4.2 Successive linear approximation-based modification

Replacing (26) and (27) with (35) and (36), the I-OPF model can be modified to take into account the higher order information of partial deviations for state variables. However, this modification also makes the I-OPF model more non-convex and harder to solve. To solve it efficiently, we introduce successive linear approximation (SLA). By assigning fixed initial values to \(v_{i}^{\text{c}}\), \(P_{ij}^{\text{c}}\), \(Q_{ij}^{\text{r}}\), \(\rho^{\text{r}}\)and \(\rho^{\text{c}}\) in (35) and (36), (36) can be converted to a first-order equality and (35) can be relaxed to the following second-order cone constraint:
$$\left\| {\begin{array}{*{20}c} {2P_{ij}^{\text{c}} } \\ {2Q_{ij}^{\text{c}} } \\ {\ell_{ij}^{\text{c}} - \rho^{\text{c}} - v_{i}^{\text{c}} } \\ \end{array} } \right\|_{2} \le \ell_{ij}^{\text{c}} - \rho^{\text{c}} + v_{i}^{\text{c}}$$

It has been shown in [31] that, when the objective function is convex, (5) can be exactly relaxed to a second order cone constraint. Roughly speaking, such a relaxation for radial networks is exact if the power injection at each bus is not too large and the voltages are kept around their nominal values [34]. For the relaxation shown in (37), the introduction of a small constant does not affect this feature. Due to space limitations, we do not present the detailed proof process, which is available on request from the authors.

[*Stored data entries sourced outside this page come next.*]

-- ==== Sys2Proof/Safety.lean ====
section
/-! DEFINITION. The terms claims are stated in: the sequences the memories hold, the invariants of a safe run
(spec/10_state.md R41), what a run in progress will publish, and the STATUS words a host can see. -/

namespace Sys2Proof.Machine

/-! ### The sequences the memories hold (R13) -/

/-- The bytes at indices 0 to `n - 1`. Claims use it only where every one of them holds a value; an index
that holds none is written 0 here and nowhere in the machine. -/
def Memory.bytes (m : Memory) (n : Nat) : List Byte :=
  (List.range n).map fun a => (Memory.read m a).getD 0

/-- Every index below `n` holds a value. -/
def Memory.filled (m : Memory) (n : Nat) : Prop := ∀ a, a < n → (Memory.read m a).isSome = true

/-- No cell lies at or above `n`. -/
def Memory.below (m : Memory) (n : Nat) : Prop := ∀ c ∈ m, c.1 < n

/-- The Key (R13). -/
def keySeq (s : State) : List Byte := Memory.bytes s.key s.keylen.toNat

/-- The filtered bytes so far (R32). -/
def fbufSeq (s : State) : List Byte := Memory.bytes s.fbuf s.flen.toNat

/-- The sequence the run hashes (R51). -/
def srcSeq (s : State) : List Byte := if s.rm then fbufSeq s else keySeq s

/-! ### The invariants of R41 -/

/-- In a run with the filter, FBUF holds exactly the filtered Key. -/
def Filtered (s : State) : Prop :=
  s.rm = true → Memory.filled s.fbuf s.flen.toNat ∧ fbufSeq s = filterWs (keySeq s)

/-- Item 6 of R41: the positions of a run that is reading its sequence. -/
structure Reading (s : State) : Prop where
  aligned : s.i.toNat % 4 = 0
  position : s.i.toNat + s.rem.toNat = s.len.toNat
  length : s.len = srcLen s
  withinKey : s.len ≤ s.keylen
  filtered : Filtered s

/-- What holds in each phase (R41, items 5 and 6). -/
def PhaseInv (s : State) : Prop :=
  match s.ph with
  | .idle => True
  | .filt =>
    s.rm = true ∧ s.flen ≤ s.j ∧ s.j ≤ s.keylen ∧ Memory.filled s.fbuf s.flen.toNat
      ∧ fbufSeq s = filterWs ((keySeq s).take s.j.toNat)
  | .init => Filtered s
  | .body => Reading s
  | .tail => Reading s ∧ s.rem ≤ 3
  | .final => s.rem ≤ 3

/-- The invariant of the machine: the canonical form of both memories, no cell at an index that does not
exist, the Key's bytes all present (R36), and items 1, 2, 3, 5 and 6 of R41. -/
structure MachineInv (s : State) : Prop where
  keyCanonical : Memory.wf s.key
  fbufCanonical : Memory.wf s.fbuf
  keyBelow : Memory.below s.key s.config.keyCap.toNat
  fbufBelow : Memory.below s.fbuf s.config.keyCap.toNat
  keylenWithin : s.keylen ≤ s.config.keyCap
  keyFilled : Memory.filled s.key s.keylen.toNat
  doneIdle : s.done = true → s.ph = .idle
  errIff : s.err = false ↔ s.errCode = .none
  phase : PhaseInv s

/-! ### What a run publishes (R126, R134) -/

/-- The rest of steps 3 and 4 from hash state `h` on the bytes not yet read: whole chunks first. -/
def mixRest : Word → List Byte → Word
  | h, b0 :: b1 :: b2 :: b3 :: rest => mixRest (bodyStep h (wordOfBytes b0 b1 b2 b3)) rest
  | h, t => tailMix h t

/-- The value FINAL will write into HASH if the engine runs on from `s`; in IDLE, HASH itself. -/
def pendingHash (s : State) : Word :=
  match s.ph with
  | .idle => s.hash
  | .filt => murmur2 (fbufSeq s ++ filterWs ((keySeq s).drop s.j.toNat)) s.seed
  | .init => murmur2 (srcSeq s) s.seed
  | .body => avalanche (mixRest s.h ((srcSeq s).drop s.i.toNat))
  | .tail => avalanche (tailMix s.h ((srcSeq s).drop s.i.toNat))
  | .final => avalanche s.h

/-- The state belongs to the run started with Key `K`, seed `sd` and flag `f`: the run is in progress with
its inputs unchanged and will publish their hash, or it is over and HASH holds it (R41, items 4 and 8). -/
def RunOf (K : List Byte) (sd : Word) (f : Bool) (s : State) : Prop :=
  (s.ph ≠ .idle ∧ keySeq s = K ∧ s.seed = sd ∧ s.rm = f ∧ pendingHash s = hashOf K sd f)
    ∨ (s.ph = .idle ∧ s.done = true ∧ s.hash = hashOf K sd f)

/-- A turn that begins a new run: a START in IDLE with no error standing (R164, R165). -/
def beginsRun (t : Turn) (s : State) : Prop :=
  s.ph = .idle ∧ s.err = false
    ∧ ∃ tw, t = .host tw ∧ (decodeTw tw = .start ∨ decodeTw tw = .startRw)

/-! ### Errors and the STATUS word -/

/-- The state a raised error leaves (R202, codes 1 to 5; `.none`: log 24): the flag set, the first cause kept,
nothing else changed. -/
def withError (c : ErrCode) (s : State) : State :=
  { s with err := true, errCode := if s.err then s.errCode else c }

/-- Which causes can stand when (spec/95_test_vectors.md section 5.1): a run can be accompanied only by BUSY_WRITE
or BAD_ACCESS, and BUSY_WRITE stands in IDLE only beside DONE. -/
def StatusInv (s : State) : Prop :=
  (s.ph ≠ .idle → s.errCode = .none ∨ s.errCode = .busyWrite ∨ s.errCode = .badAccess)
    ∧ (s.ph = .idle → s.done = false → s.errCode ≠ .busyWrite)

/-- The fourteen STATUS words of spec/95_test_vectors.md section 5.1. -/
def statusWords : List Word :=
  [0x00, 0x01, 0x02, 0x14, 0x16, 0x24, 0x26, 0x35, 0x36, 0x44, 0x46, 0x54, 0x55, 0x56]

/-- A row that is a host transaction (30_encoding.md R75); the others are engine rules (R80). -/
def isTransaction : Instr → Bool
  | .idle => false
  | .filtByte => false
  | .filtExit => false
  | .init => false
  | .bodyChunk => false
  | .bodyExit => false
  | .tail => false
  | .final => false
  | _ => true

/-- A row that is a read of a host register (R161). -/
def isRead : Instr → Bool
  | .rdStatus _ => true
  | .rdSeed _ => true
  | .rdKeylen _ => true
  | .rdHash _ => true
  | .rdKeycap _ => true
  | .rdZeroR0 _ => true
  | .rdZeroR3 _ => true
  | .rdZeroR7 _ => true
  | .rdZeroR8to15 _ _ => true
  | _ => false


end Sys2Proof.Machine
end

Thus, a second-order cone programming (SOCP) model for I-OPF with stepwise modification, called enhanced I-OPF, can be formulated as:
$$\left\{ {\begin{array}{*{20}l} {\hbox{min}\, f(\varvec{X}^{\text{C}} ,\varvec{u}) \, } \hfill \\ {{\text{s}} . {\text{t}} . { (2), (15), (20)-(26),(28),(29),(36),(37)}} \hfill \\ \end{array} } \right.$$
Based on SLA, the flowchart of the modification method is shown in Fig. 1. The iterative procedure continues until the ∞-norm of the vector difference for the state and control variables between two successive iterations is small enough:
$$\left\| {(\varvec{X}_{k}^{ \pm } ,\varvec{u}_{k} ) - (\varvec{X}_{{k - \text{1}}}^{ \pm } ,\varvec{u}_{{k - \text{1}}} )} \right\|_{\infty } \le \delta$$
where \(\delta\) is the convergence threshold. To improve the efficiency of the iterative procedure, the (k−1)th optimization result \((\varvec{X}_{{k\text{ - 1}}}^{ \pm } ,\varvec{u}_{{k\text{ - 1}}} )\) is suggested as the initial search point of kth optimization for enhanced I-OPF.
Fig. 1

Flow chart of enhanced I-OPF

5 Case studies

This section illustrates the solutions obtained with the proposed I-OPF model and its enhanced method for two test cases. All the tests were implemented using the OPTI and SDPT3 packages in MATLAB, running on an Intel 4-Core i7-CPU 3.40 GHz personal computer, and they were based on a modified IEEE 33-bus system and a real 10 kV 113-bus distribution system.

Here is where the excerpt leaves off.